■ Exercise details: Repeat, line for line, the entries below from the first line to the line containing "(s.updPp n f).pair.edge", counting both ends.

--------------------

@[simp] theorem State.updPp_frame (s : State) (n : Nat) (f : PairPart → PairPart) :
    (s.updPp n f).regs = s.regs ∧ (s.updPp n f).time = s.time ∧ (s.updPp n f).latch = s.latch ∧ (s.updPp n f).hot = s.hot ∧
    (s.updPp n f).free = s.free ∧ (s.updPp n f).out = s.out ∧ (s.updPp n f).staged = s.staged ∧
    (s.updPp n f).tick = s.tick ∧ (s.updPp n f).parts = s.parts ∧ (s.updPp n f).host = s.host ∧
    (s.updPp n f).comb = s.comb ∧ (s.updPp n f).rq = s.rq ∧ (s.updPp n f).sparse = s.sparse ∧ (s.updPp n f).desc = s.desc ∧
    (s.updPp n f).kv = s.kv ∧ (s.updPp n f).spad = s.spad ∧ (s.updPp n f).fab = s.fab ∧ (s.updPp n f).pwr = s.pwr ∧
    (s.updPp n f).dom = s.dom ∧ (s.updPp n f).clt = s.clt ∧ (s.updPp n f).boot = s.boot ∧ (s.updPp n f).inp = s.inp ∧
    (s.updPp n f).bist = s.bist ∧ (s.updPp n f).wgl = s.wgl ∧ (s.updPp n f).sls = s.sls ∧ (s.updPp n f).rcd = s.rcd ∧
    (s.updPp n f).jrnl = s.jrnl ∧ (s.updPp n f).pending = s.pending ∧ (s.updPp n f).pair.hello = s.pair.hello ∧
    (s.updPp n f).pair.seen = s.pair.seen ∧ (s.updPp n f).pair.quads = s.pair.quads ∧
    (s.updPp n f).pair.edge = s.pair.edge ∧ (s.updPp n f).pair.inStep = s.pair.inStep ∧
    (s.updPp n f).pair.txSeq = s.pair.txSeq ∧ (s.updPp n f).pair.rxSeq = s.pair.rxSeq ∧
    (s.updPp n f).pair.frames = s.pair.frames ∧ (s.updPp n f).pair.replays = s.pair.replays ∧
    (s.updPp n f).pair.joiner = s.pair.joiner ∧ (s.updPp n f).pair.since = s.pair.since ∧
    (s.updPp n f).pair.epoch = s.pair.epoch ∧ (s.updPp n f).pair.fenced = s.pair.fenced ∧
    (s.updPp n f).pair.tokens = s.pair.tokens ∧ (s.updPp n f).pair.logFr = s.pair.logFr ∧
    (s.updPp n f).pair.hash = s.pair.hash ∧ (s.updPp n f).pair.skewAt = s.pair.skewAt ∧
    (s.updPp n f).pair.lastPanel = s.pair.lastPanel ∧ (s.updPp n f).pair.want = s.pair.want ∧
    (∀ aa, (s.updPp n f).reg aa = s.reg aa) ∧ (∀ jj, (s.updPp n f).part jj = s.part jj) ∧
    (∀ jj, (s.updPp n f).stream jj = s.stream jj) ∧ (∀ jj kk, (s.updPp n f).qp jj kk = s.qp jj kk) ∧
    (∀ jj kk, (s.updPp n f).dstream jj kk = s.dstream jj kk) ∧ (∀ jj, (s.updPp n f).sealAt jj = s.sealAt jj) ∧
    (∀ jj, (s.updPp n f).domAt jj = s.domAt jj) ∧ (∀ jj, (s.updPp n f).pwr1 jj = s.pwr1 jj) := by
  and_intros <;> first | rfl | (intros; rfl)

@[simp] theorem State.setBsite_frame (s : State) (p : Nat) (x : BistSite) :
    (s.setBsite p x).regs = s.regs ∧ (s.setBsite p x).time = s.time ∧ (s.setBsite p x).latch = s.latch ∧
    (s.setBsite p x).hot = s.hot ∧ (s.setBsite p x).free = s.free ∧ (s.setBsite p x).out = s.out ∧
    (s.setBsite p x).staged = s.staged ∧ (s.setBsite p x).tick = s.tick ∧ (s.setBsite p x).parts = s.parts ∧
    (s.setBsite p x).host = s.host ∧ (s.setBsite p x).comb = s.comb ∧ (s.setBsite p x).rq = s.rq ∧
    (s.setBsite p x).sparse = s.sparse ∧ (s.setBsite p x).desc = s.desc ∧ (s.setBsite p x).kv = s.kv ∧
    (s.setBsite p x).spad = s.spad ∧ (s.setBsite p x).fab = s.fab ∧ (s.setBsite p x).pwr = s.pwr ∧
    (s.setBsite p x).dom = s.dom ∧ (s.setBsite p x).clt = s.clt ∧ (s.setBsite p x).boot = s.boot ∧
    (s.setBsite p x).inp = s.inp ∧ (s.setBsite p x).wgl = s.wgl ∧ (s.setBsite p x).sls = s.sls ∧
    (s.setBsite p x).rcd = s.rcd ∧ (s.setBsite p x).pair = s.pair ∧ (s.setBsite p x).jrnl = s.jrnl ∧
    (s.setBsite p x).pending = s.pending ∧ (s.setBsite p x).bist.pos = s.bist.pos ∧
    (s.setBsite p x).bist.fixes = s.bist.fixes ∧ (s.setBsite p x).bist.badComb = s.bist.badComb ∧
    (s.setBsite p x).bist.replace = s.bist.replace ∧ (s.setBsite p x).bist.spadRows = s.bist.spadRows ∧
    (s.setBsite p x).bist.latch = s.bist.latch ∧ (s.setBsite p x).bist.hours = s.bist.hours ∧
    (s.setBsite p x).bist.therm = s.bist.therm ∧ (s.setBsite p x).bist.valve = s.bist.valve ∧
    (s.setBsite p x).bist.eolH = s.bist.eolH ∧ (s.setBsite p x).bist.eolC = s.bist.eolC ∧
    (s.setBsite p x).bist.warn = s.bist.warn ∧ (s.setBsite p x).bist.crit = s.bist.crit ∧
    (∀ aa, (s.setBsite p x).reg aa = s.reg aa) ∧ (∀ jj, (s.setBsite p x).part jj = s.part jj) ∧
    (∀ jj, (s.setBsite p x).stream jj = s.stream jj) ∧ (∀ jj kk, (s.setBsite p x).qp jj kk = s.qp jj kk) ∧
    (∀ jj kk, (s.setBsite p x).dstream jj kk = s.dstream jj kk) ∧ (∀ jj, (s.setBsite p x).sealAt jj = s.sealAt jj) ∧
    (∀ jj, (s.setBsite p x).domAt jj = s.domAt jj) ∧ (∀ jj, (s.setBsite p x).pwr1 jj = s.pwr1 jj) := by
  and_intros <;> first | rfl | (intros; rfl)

--------------------

■ Answer area:
@[simp] theorem State.updPp_frame (s : State) (n : Nat) (f : PairPart → PairPart) :
    (s.updPp n f).regs = s.regs ∧ (s.updPp n f).time = s.time ∧ (s.updPp n f).latch = s.latch ∧ (s.updPp n f).hot = s.hot ∧
    (s.updPp n f).free = s.free ∧ (s.updPp n f).out = s.out ∧ (s.updPp n f).staged = s.staged ∧
    (s.updPp n f).tick = s.tick ∧ (s.updPp n f).parts = s.parts ∧ (s.updPp n f).host = s.host ∧
    (s.updPp n f).comb = s.comb ∧ (s.updPp n f).rq = s.rq ∧ (s.updPp n f).sparse = s.sparse ∧ (s.updPp n f).desc = s.desc ∧
    (s.updPp n f).kv = s.kv ∧ (s.updPp n f).spad = s.spad ∧ (s.updPp n f).fab = s.fab ∧ (s.updPp n f).pwr = s.pwr ∧
    (s.updPp n f).dom = s.dom ∧ (s.updPp n f).clt = s.clt ∧ (s.updPp n f).boot = s.boot ∧ (s.updPp n f).inp = s.inp ∧
    (s.updPp n f).bist = s.bist ∧ (s.updPp n f).wgl = s.wgl ∧ (s.updPp n f).sls = s.sls ∧ (s.updPp n f).rcd = s.rcd ∧
    (s.updPp n f).jrnl = s.jrnl ∧ (s.updPp n f).pending = s.pending ∧ (s.updPp n f).pair.hello = s.pair.hello ∧
    (s.updPp n f).pair.seen = s.pair.seen ∧ (s.updPp n f).pair.quads = s.pair.quads ∧
    (s.updPp n f).pair.edge = s.pair.edge ∧ (s.updPp n f).pair.inStep = s.pair.inStep ∧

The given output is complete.